Our drift-tracking proposal: pin to a specific libjxl commit in the ported file's header comment. On every fork sync-upstream run, inspect the libjxl repo at HEAD for any commits touching tools/ssimulacra2.cc since our pin; file an issue listing them for manual review. This is strictly lighter than tracking Netflix VMAF upstream and is expected to fire ~0–2 times per year.

Answered questions (for the ADR)

  • Which port source? libjxl C++ reference (ADR-0126 decision).
  • Which license flag goes in the ported header? The libvmaf Copyright 2026 Lusoris and Claude (Anthropic) header on top + a second block acknowledging libjxl BSD-3-Clause, per ADR-0105.
  • Do we bit-equal the reference? No. Bit-closeness within a documented float tolerance (target: relative error < 1e-5 on the pooled score, which is approximately "last-ULP-or-two"). Exact equality is impractical because libjxl uses -ffast-math + highway-SIMD reductions that aren't achievable from scalar C without reimplementing the same reductions.

Open questions (for follow-up iterations)

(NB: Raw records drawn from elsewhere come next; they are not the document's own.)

-- ==== Sys2Proof/Machine/Ops.lean ====
section
/-! DEFINITION. The shared operations over registers, memory, call stack and screen (`00_scope.md` R9), the fetch,
raising a fault (`60_exceptions.md` R205), holding (`30_encoding.md` R73) and reporting an unknown opcode (R80). The spec
has no return from a fault (`60_exceptions.md` R207): only Reset leaves `Faulted`, and it is in Events.lean. -/

namespace Sys2Proof.Machine

/-! ### Registers -/

/-- `V[x]` (`10_state.md` R21). -/
def State.reg (s : State) (x : Reg) : Byte := s.v[x.val]

/-- `V[x] <- b`. -/
def State.setReg (s : State) (x : Reg) (b : Byte) : State := { s with v := s.v.set x.val b }

/-- Write every general register whose number is at most `x`: `V[k] <- f k` for `k` in `0 .. x`. -/
def State.setRegsUpTo (s : State) (x : Reg) (f : Nat → Byte) : State :=
  { s with v := Vector.ofFn fun k : Fin 16 => if k.val ≤ x.val then f k.val else s.v[k.val] }

/-- `pc <- a` (`10_state.md` R23). -/
def State.setPc (s : State) (a : Word) : State := { s with pc := a }

/-- `pc <- pc + 2`, what the slot does after a fetch (`30_encoding.md` R72) and what a skip does. -/
def State.advance (s : State) : State := s.setPc (s.pc + 2)

/-- `hold`: `pc <- pc - 2`, nothing else (`30_encoding.md` R73). -/
def State.hold (s : State) : State := s.setPc (s.pc - 2)

/-- `skip` when the condition holds (`00_scope.md` R9). -/
def State.skipIf (s : State) (c : Bool) : State := if c then s.advance else s

/-- `I <- v` stores `trunc_12(v)` (`10_state.md` R26). -/
def State.setIndex (s : State) (v : Nat) : State := { s with i := BitVec.ofNat 16 (v % 0x1000) }

def State.setDelay (s : State) (b : Byte) : State := { s with dt := b }

def State.setSound (s : State) (b : Byte) : State := { s with st := b }

def State.setStatus (s : State) (st : Status) : State := { s with status := st }

/-! ### Main memory -/

/-- The byte the reset background has at `a`: the font from `FONT_BASE` on, 0 elsewhere (`20_memory.md` R52). What an
address with no cell reads as (log 10). -/
def background (p : Config.Params) (a : Nat) : Byte :=
  if p.fontBase.addr ≤ a then (p.fontTable[a - p.fontBase.addr]?).getD 0 else 0

/-- The byte at `a`: its cell, or the background. -/
def Memory.read (bg : Nat → Byte) : List Host.Cell → Nat → Byte
  | [], a => bg a
  | (k, b) :: m, a => if k = a then b else Memory.read bg m a

/-- Store `b` at `a`, keeping the canonical form: addresses rising, no cell equal to the background. -/
def Memory.write (bg : Nat → Byte) : List Host.Cell → Nat → Byte → List Host.Cell
  | [], a, b => if b = bg a then [] else [(a, b)]
  | (k, c) :: m, a, b =>
    if k < a then (k, c) :: Memory.write bg m a b
    else if k = a then (if b = bg a then m else (a, b) :: m)
    else if b = bg a then (k, c) :: m else (a, b) :: (k, c) :: m

/-- Every address of the list is at least `lo`, addresses rise, all lie in memory, and no cell equals the background. -/
def Memory.wfFrom (bg : Nat → Byte) (lo : Nat) : List Host.Cell → Bool
  | [] => true
  | (k, b) :: m =>
    decide (lo ≤ k) && decide (k < Config.memSize) && decide (b ≠ bg k) && Memory.wfFrom bg (k + 1) m

/-- The canonical form of main memory. -/
def Memory.wf (bg : Nat → Byte) (m : List Host.Cell) : Bool := Memory.wfFrom bg 0 m

/-- The cells of `bytes` laid out from `a` on (used to load a ROM). -/
def Memory.cellsFrom (bg : Nat → Byte) : Nat → List Byte → List Host.Cell
  | _, [] => []
  | a, b :: bs => if b = bg a then cellsFrom bg (a + 1) bs else (a, b) :: cellsFrom bg (a + 1) bs

/-- `MemRead(a, 1)` for an address already checked (`00_scope.md` R9). -/
def State.readByte (s : State) (a : Nat) : Byte := Memory.read (background s.params) s.mem a

/-- `MemWrite(a, 1, b)` for an address already checked. -/
def State.writeByte (s : State) (a : Nat) (b : Byte) : State :=
  { s with mem := Memory.write (background s.params) s.mem a b }

/-- Store the bytes at `a`, `a + 1`, ... in ascending order (`20_memory.md` R60). -/
def State.writeBytes (s : State) (a : Nat) : List Byte → State
  | [] => s
  | b :: bs => (s.writeByte a b).writeBytes (a + 1) bs

/-- The last address of the `k` bytes from `a`, `k >= 1`: an unbounded integer (`20_memory.md` R58). -/
def lastAddr (a k : Nat) : Nat := a + k - 1

/-- `CheckRange(a, k)` passes (`20_memory.md` R58); an access of no bytes always does. -/
def rangeOk (a k : Nat) : Bool := decide (k = 0) || decide (lastAddr a k ≤ 4095)

/-- The two bytes fetched at `pc`, or `none` when `pc >= 4095` (`20_memory.md` R56, R57). -/
def State.fetch (s : State) : Option Word :=
  if s.pc.toNat + 1 > 4095 then none
  else some (wordOfBytes (s.readByte s.pc.toNat) (s.readByte (s.pc.toNat + 1)))

/-- Place a word in memory at `a`, big-endian, as the host does when it puts an instruction there. -/
def State.placeWord (s : State) (a : Nat) (w : Word) : State := s.writeBytes a (bytesOfWord w)

/-! ### Call stack -/

/-- `Push(v)`, `none` when the stack is full (`10_state.md` R28). -/
def State.push (s : State) (v : Word) : Option State :=
  if h : s.sp.val < 16 then
    some { s with stack := s.stack.set s.sp.val v h, sp := ⟨s.sp.val + 1, by omega⟩ }
  else none

/-- `Pop()`, `none` when the stack is empty; the entry keeps its content (`10_state.md` R29). -/
def State.pop (s : State) : Option (Word × State) :=
  if h : 0 < s.sp.val then
    some (s.stack[s.sp.val - 1], { s with sp := ⟨s.sp.val - 1, by omega⟩ })
  else none

/-! ### Screen -/

/-- `W` (`10_state.md` R33). -/
def State.width (s : State) : Nat := if s.hires then 128 else 64

/-- `H` (`10_state.md` R33). -/
def State.height (s : State) : Nat := if s.hires then 64 else 32

/-- One stored pixel, column `x` of row `y` (`10_state.md` R34). -/
def pixelOf (fb : Vector (BitVec 128) 64) (x y : Nat) : Bool :=
  if h : y < 64 then fb[y].getLsbD x else false

/-- `fb[y][x]`. -/
def State.pixel (s : State) (x y : Nat) : Bool := pixelOf s.fb x y

/-- `fb[y][x] <- fb[y][x] xor 1`. -/
def flipPixel (fb : Vector (BitVec 128) 64) (x y : Nat) : Vector (BitVec 128) 64 :=
  if h : y < 64 then fb.set y (fb[y] ^^^ ((1#128) <<< x)) h else fb

def State.setScreen (s : State) (fb : Vector (BitVec 128) 64) : State := { s with fb := fb }

/-- Every pixel off. -/
def State.clearScreen (s : State) : State := s.setScreen (Vector.replicate 64 0)

def State.setDirty (s : State) (d : Bool) : State := { s with dirty := d }

def State.setGate (s : State) (g : Bool) : State := { s with gateOpen := g }

/-- `dialect <- SCHIP`, `hires <- h` (`40_system.md` R102, R103). -/
def State.selectResolution (s : State) (h : Bool) : State := { s with dialect := .schip, hires := h }

/-! ### Faults -/

/-- The four fault kinds (`60_exceptions.md` R200). -/
inductive FaultKind where
  | memoryOutOfBounds (addr : Nat)
  | stackOverflow
  | stackUnderflow
  | unknownOpcode
  deriving DecidableEq, Repr

/-- `fault_code` of a kind (`60_exceptions.md` R200). -/
def FaultKind.code : FaultKind → BitVec 3
  | .memoryOutOfBounds _ => 1
  | .stackOverflow => 2
  | .stackUnderflow => 3
  | .unknownOpcode => 4

/-- `fault_addr` of a kind: the last address of the range that failed, else 0 (`60_exceptions.md` R205). -/
def FaultKind.addr : FaultKind → Word
  | .memoryOutOfBounds a => BitVec.ofNat 16 a
  | .stackOverflow | .stackUnderflow | .unknownOpcode => 0

/-- Fault entry (`60_exceptions.md` R205): control goes nowhere, the record is filled, nothing else is written. -/
def State.raise (s : State) (k : FaultKind) (pcAtStart opcode : Word) : State :=
  { s with status := .faulted, faultCode := k.code, faultPc := pcAtStart, faultOpcode := opcode, faultAddr := k.addr }

/-- A fault raised while `instr` executes: `pc` is already advanced, so the slot began at `pc - 2`, and the fetched word
is the instruction's own (`30_encoding.md` R72, log 12). -/
def State.raiseIn (s : State) (instr : Instr) (k : FaultKind) : State := s.raise k (s.pc - 2) (encode instr)

/-- A fetch that fails: `pc` is not advanced and `fault_opcode` is 0 (`20_memory.md` R57). -/
def State.raiseFetch (s : State) : State := s.raise (.memoryOutOfBounds (s.pc.toNat + 1)) s.pc 0

/-- `DoUnknown(opcode)`'s report; `pc` is already advanced (`30_encoding.md` R80). -/
def State.reportUnknown (s : State) (opcode : Word) : State :=
  { s with unkFlag := true, unkOpcode := opcode, unkPc := s.pc - 2 }

/-- `DoUnknown(opcode)`: the report, and the fault under `Halt` (`30_encoding.md` R80, `60_exceptions.md` R204). -/
def State.doUnknown (s : State) (opcode : Word) : State :=
  match s.params.unknownPolicy with
  | .reportAndContinue => s.reportUnknown opcode
  | .halt => (s.reportUnknown opcode).raise .unknownOpcode (s.pc - 2) opcode

/-! ### The random input -/

/-- `rng_byte` as a CXNN samples it: the known level, or a free value (`42_alu.md` R144, log 4). -/
def State.rngSample (s : State) : Byte :=
  match s.inputs.rngByte with
  | some b => b
  | none => Config.rngByte s.rngCount

/-- One sample has been taken. -/
def State.countSample (s : State) : State := { s with rngCount := s.rngCount + 1 }

end Sys2Proof.Machine
end

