-- ==== Sys2Proof/Machine/Events.lean ====
section
/-! DEFINITION. The events that are not slots: TimerTick, GateOpen, DirtyAck, input change and Reset. They act in every
`status` (`60_exceptions.md` R216). -/

namespace Sys2Proof.Machine

/-- One counter's tick: down by one if it is greater than zero (`60_exceptions.md` R215). -/
def tickCounter (b : Byte) : Byte := if b.toNat > 0 then b - 1 else b

/-- TimerTick (`60_exceptions.md` R215). -/
def timerTick (s : State) : State := (s.setDelay (tickCounter s.dt)).setSound (tickCounter s.st)

/-- GateOpen (`44_draw.md` R171). -/
def gateOpenEvent (s : State) : State := s.setGate true

/-- DirtyAck (`10_state.md` R37). -/
def dirtyAck (s : State) : State := s.setDirty false

/-- The host sets the level inputs (`10_state.md` R44). -/
def inputChange (levels : Config.Inputs) (s : State) : State := { s with inputs := levels }

/-- Main memory after Reset: the background and the first 3584 bytes of the ROM at 0x200 (`70_reset_and_hazards.md`
R240). -/
def romCells (p : Config.Params) (rom : List Byte) : List Host.Cell :=
  Memory.cellsFrom (background p) Config.progBase (rom.take Config.romMax)

/-- The state Reset builds under given parameters and ROM (`70_reset_and_hazards.md` R240, `10_state.md` R47). -/
def resetState (p : Config.Params) (rom : List Byte) : State :=
  { State.reset with
    params := p
    mem := romCells p rom
    romTruncated := decide (rom.length > Config.romMax) }

/-- The Reset event (`70_reset_and_hazards.md` R240, R241): the core is rebuilt whole, whatever it was. The parameters,
the input levels, the schedule and the count of random samples are not state of the core and stay (log 7). -/
def resetEvent (rom : List Byte) (s : State) : State :=
  { resetState s.params rom with
    inputs := s.inputs
    rngCount := s.rngCount
    schedule := s.schedule
    beyond := s.beyond }

end Sys2Proof.Machine
end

  • Should we expose the per-scale / per-plane sub-scores as separate VMAF features? The libjxl CLI exposes a single score; the per-component internals might be useful for debug-mode output. Defer until the scalar extractor lands and we see if users ask.
  • Colour-space input contract: libjxl accepts sRGB float; our pipeline hands luma-only YUV by default. The chroma-weighted XYB path means we need the full YUV → RGB → XYB conversion at the extractor entry point. Confirm the BT.709 / BT.2020 matrix choice matches the VMAF enable_transform convention in core/src/feature/vif.c.
  • SIMD speedup ceiling: libjxl's highway backend reports ~6× AVX2 vs scalar for the Gaussian-pyramid stage; XYB conversion is element-wise and vectorises ~linearly. Budget the follow-up SIMD ADR around a 4–6× AVX2 / 8–12× AVX-512 target.

Next steps

  1. Scalar C port lands under core/src/feature/ssimulacra2.c (workstream-opened PR after governance merges).
  2. Snapshot testdata/scores_cpu_ssimulacra2.json generated via /regen-snapshots from the libjxl CLI on the three Netflix golden pairs and one AV1-low-bitrate fixture from the fork's test bench.
  3. Doc entry in docs/metrics/features.md extends the "full-reference" section with the new metric.
  4. SIMD follow-up ADR + implementation after scalar lands and has at least two weeks of cross-backend soak in CI.